When the Affordable Care Act was proposed more than 6 years ago, the discussion about end-of-life care was limited by political fighting and inertia. Today, there is a greater openness to engaging in this important discussion, but the challenge is to avoid accepting non-evidence-based initiatives, writes Scott D. Halpern, MD, PhD, of the University of Pennsylvania, in The New England Journal of Medicine.

Dr Halpern laments the fact that policies and practices on end-of-life care as currently experienced by millions of dying Americans are backed by only a fraction of the evidence required by the FDA to approve ”even a relatively innocuous drug.” This is the case even though in the last months of life, 1 in 2 Medicare beneficiaries visits the emergency department, 1 in 3 is admitted to an intensive care unit, and 1 in 5 has inpatient surgery.

More than two-thirds of the states have implemented Physician (or Medical) Orders for Life-Sustaining Treatment (POLST/MOLST) programs despite the absence of compelling evidence that they actually improve patient outcomes, Dr Halpern wrote. There is even less evidence, he says, to support private end-of-life initiatives such as the widely used Five Wishes advance directive of the Aging with Dignity organization.

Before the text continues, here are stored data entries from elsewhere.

/-! ### Caddy and boot (R81 to R100) -/

/-- What the module keeps without power besides the log flash: configuration flash, one-time words.
(DESIGN CHOICE, log entry 3.) -/
structure NonVol where
  /-- configuration flash bytes, erased 0xFF (R81, R82) -/
  flash : List (Nat × Byte) := []
  /-- the flash runs in 8D-8D-8D (R81) -/
  octal : Bool := true
  /-- where a slot gives a read error: 1 within the first checks, 2 from check 7 on, 3 in the sections
  (R89) -/
  bad : List (Nat × Nat) := []
  /-- hash words of the four key slots (R87) -/
  keyHash : List (Nat × Word) := []
  keyProg : Nat := 0
  keyRev : Nat := 0
  /-- module unique number and MAC address, one-time words (R114, R118) -/
  uid : Nat := 0
  mac : Nat := 0
deriving DecidableEq, Repr

/-- One entry of the section table (R84). -/
structure Section where
  type : Nat
  inst : Nat
  version : Nat
  offset : Nat
  length : Nat
  digest : List Byte
deriving DecidableEq, Repr

/-- A swap in progress (R97 to R100). -/
structure Swap where
  /-- the slot that becomes active -/
  slot : Nat
  /-- TYPE and INSTANCE of the sections found changed, in the order of R98 -/
  changed : List (Nat × Nat)
  /-- the slot whose contents the blocks hold where the swap has not reached -/
  base : Nat
  /-- the swap goes back (R100): the section rejected -/
  bad : Option (Nat × Nat) := none
  /-- bodies that were paused when the swap turned back: they hold the state of the other geometry -/
  kept : List Nat := []
  /-- sections applied so far, in order -/
  applied : List (Nat × Nat) := []
  /-- bodies that pause together, and bodies that take their turn for common microcode -/
  together : List Nat := []
  turn : List Nat := []
  /-- the sections of the bodies that pause together are written -/
  written : Bool := false
  /-- operating time at which the swap began -/
  began : Nat := 0
deriving DecidableEq, Repr

/-- The caddy loader. -/
structure Caddy where
  /-- 0 idle, 1 first pass, 2 second pass, 3 loaded, 4 bare mode -/
  phase : Nat := 0
  /-- slot being loaded or active -/
  slot : Nat := 0
  /-- the slot is the second choice (R90) -/
  fallback : Bool := false
  /-- SHA-256 of the signed message in the first pass (R91) -/
  firstHash : List Byte := []
  swap : Option Swap := none
  /-- bodies paused for a swap or an import (R98, R298) -/
  swapPaused : List Nat := []
  /-- the management firmware is restarting (R98) -/
  fwRestart : Bool := false
  /-- a caddy write over KMP runs (R96) -/
  writing : Bool := false
deriving DecidableEq, Repr

/-! ### Time unit (R152 to R171) -/

/-- One PTP port (R169, R170). -/
structure PtpPort where
  /-- sequence numbers of Announce and Sync -/
  annSeq : Nat := 0
  syncSeq : Nat := 0
deriving DecidableEq, Repr

/-- The time unit and the local copies of site time; times are ns on the PTP timescale. (DEDUCED, log entry 8.) -/
structure TimeUnit where
  /-- site time (R152) -/
  site : Nat := 0
  /-- local copies of the planes and the always-on block (R32) -/
  cp : Nat := 0
  dp : Nat := 0
  mp : Nat := 0
  aon : Nat := 0
  /-- the state before ACQUIRE (R155) -/
  prev : Nat := 0
  /-- consecutive valid GNSS seconds in FREE or HOLDOVER -/
  validRun : Nat := 0
  /-- consecutive seconds with a phase error under 100 ns in ACQUIRE -/
  goodRun : Nat := 0
  /-- LOCKED was reached since the start (R163) -/
  locked1 : Bool := false
  /-- a host set site time (R155) -/
  hostSet : Bool := false
  /-- a step decided and not yet applied, ms (R165) -/
  step : Option Int := none
  /-- site time at which it was decided, ns -/
  stepFrom : Nat := 0
  /-- running time since the planes started, µs: it takes no step -/
  mono : Nat := 0
  /-- phase still to slew, ns -/
  slew : Int := 0
  /-- the part of the root trim that corrects frequency, and the trims of the last 60 s with the running
  time at which each took over, newest first; 0.01 ppm (R156, R162) -/
  freq : Int := 0
  trims : List (Nat × Int) := []
  /-- stamp of the last valid PPS edge, compensated (R157) -/
  edge : Option Nat := none
  /-- UTC time of day of the last valid sentence, ns (R158) -/
  utc : Option Nat := none
  /-- the last valid edge has no label yet -/
  edgeFresh : Bool := false
  /-- invalid sentences in the minute (R159) -/
  badMinute : Nat := 0
  /-- nGNSS_RST held low; operating time of the last receiver reset and of the last valid GNSS second
  (R160) -/
  rstLow : Bool := false
  lastRst : Option Nat := none
  lastValid : Nat := 0
  /-- running time of the last PPS_OUT edge, µs (R165) -/
  lastPps : Option Nat := none
  /-- PPS_OUT is high -/
  ppsHigh : Bool := false
  /-- PTP ports E0 and E1 -/
  ptp : List (Nat × PtpPort) := []
  /-- time epoch of Sprinline, and the sizes in ms of the last three steps, newest first (R189) -/
  tepoch : Nat := 0
  steps : List Int := []
  /-- receiver set-up text of the network section (R160) -/
  setup : List Byte := []
deriving DecidableEq, Repr

/-! ### Host interfaces (R115 to R151) -/

/-- A KMP session, beyond its register (R124 to R128). -/
structure Session where
  /-- pending: no datagram accepted yet -/
  pending : Bool := false
  key : List Byte := []
  /-- highest counter accepted and the counters accepted at or below it (R126) -/
  high : Nat := 0
  seen : List Nat := []
  /-- next counter of the module's own direction (R126) -/
  sendCtr : Nat := 1
  /-- client IPv4, and running time of the last accepted datagram, µs -/
  client : Nat := 0
  last : Nat := 0
deriving DecidableEq, Repr

/-- What a bulk transfer carries (R132). -/
inductive XferKind where
  /-- CUP READ from an offset of the cup region -/
  | cup (offset : Nat)
  /-- CADDY WRITE into a slot; a swap follows when asked -/
  | caddy (slot : Nat) (swap : Bool)
  /-- SNAPSHOT export: bodies in the file -/
  | snapOut (bodies : List Nat)
  /-- SNAPSHOT import: the body, or 255 for all -/
  | snapIn (body : Nat)
deriving DecidableEq, Repr

/-- A bulk transfer in progress (R132). -/
structure Xfer where
  /-- 0 to 7, or 0xFF in bare mode -/
  session : Nat
  /-- OP and COUNTER of the request -/
  op : Nat
  ctr : Nat
  kind : XferKind
  /-- length in bytes; none while an import's header is still to come -/
  len : Option Nat
  /-- acknowledged offset: of the client for a stream out, of the module for one in -/
  acked : Nat := 0
  /-- next offset to send, or expected -/
  next : Nat := 0
  /-- DATA datagrams received since the last ACK -/
  since : Nat := 0
  /-- the file of an export, or what an import has received -/
  data : List Byte := []
  /-- an import whose data have come waits for its bodies to pause -/
  ready : Bool := false
deriving DecidableEq, Repr

/-- A poll of a client server in progress or its last outcome (R141 to R143). -/
structure Client where
  /-- transactions of the poll still to send: PDU, and the output and value it carries -/
  todo : List (List Byte × Option (Nat × F32)) := []
  /-- a transaction waits for its response, and its PDU -/
  waiting : Bool := false
  cur : List Byte := []
  /-- a transaction of the poll failed -/
  failed : Bool := false
  /-- the poll runs -/
  polling : Bool := false
  /-- the next poll has fallen due while it ran (R141) -/
  due : Bool := false
  /-- the server has gone DOWN and has not been UP since -/
  down : Bool := false
  /-- consecutive polls with a failed transaction -/
  run : Nat := 0
  /-- seconds to the next reconnect -/
  retry : Nat := 1
deriving DecidableEq, Repr

/-- An outstanding read of the host SPI port: TAG, ADDR, value once it has returned (R146). -/
structure HspiRead where
  tag : Nat
  addr : Nat
  value : Option Word := none
deriving DecidableEq, Repr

In July 2015, CMS announced plans to reimburse healthcare providers for engaging patients in end-of-life care planning discussions. This announcement, and the introduction of several bills in Congress over the past 3 years concerning end-of-life planning, signals a new federal willingness to intervene in a historically divisive healthcare arena, Dr Halpern writes. Unfortunately, the efforts made in both the public and private sectors to improve end-of-life care are not evidence based, he added.

“It is the responsibility of investigators and research sponsors to identify, develop, and rigorously test interventions so that they can offer guidance as growing political and cultural tolerance increasingly permits implementation of end-of-life care programs,” he writes.

There are at least 4 key developments that are required for this to happen, says Dr. Halpern.

  1. More frequent and rapid conduct of large, randomized trials and quasi-experimental studies could help determine if current and new interventions improve outcomes that are important to patients and society.
  2. It is important to reach consensus about which outcome measures to use in studies designed to quantify the effects of interventions near the end of life. Isolated measures of survival and costs of care are insufficient.
  3. Developing interventions that are most likely to work requires clarification of how seriously ill patients, their family members, and clinicians actually make decisions about which care plan to follow.
  4. Openness to experimentation by health systems, insurers, and other risk-bearing entities is key. The impulse to act quickly has led large health systems to implement interventions that have been studied only in narrow settings. If we approached end-of-life care policies as we approach policies for drug approval, every health system and insurance company would become a potential laboratory.

“Researchers, insurers, employers, and health systems can collaborate to advance knowledge about what works best for whom and the sooner they do so, the better—before the lack of demonstrable return on investment or the need to focus on other matters dampens policymakers current enthusiasm,” Dr Halpern concludes.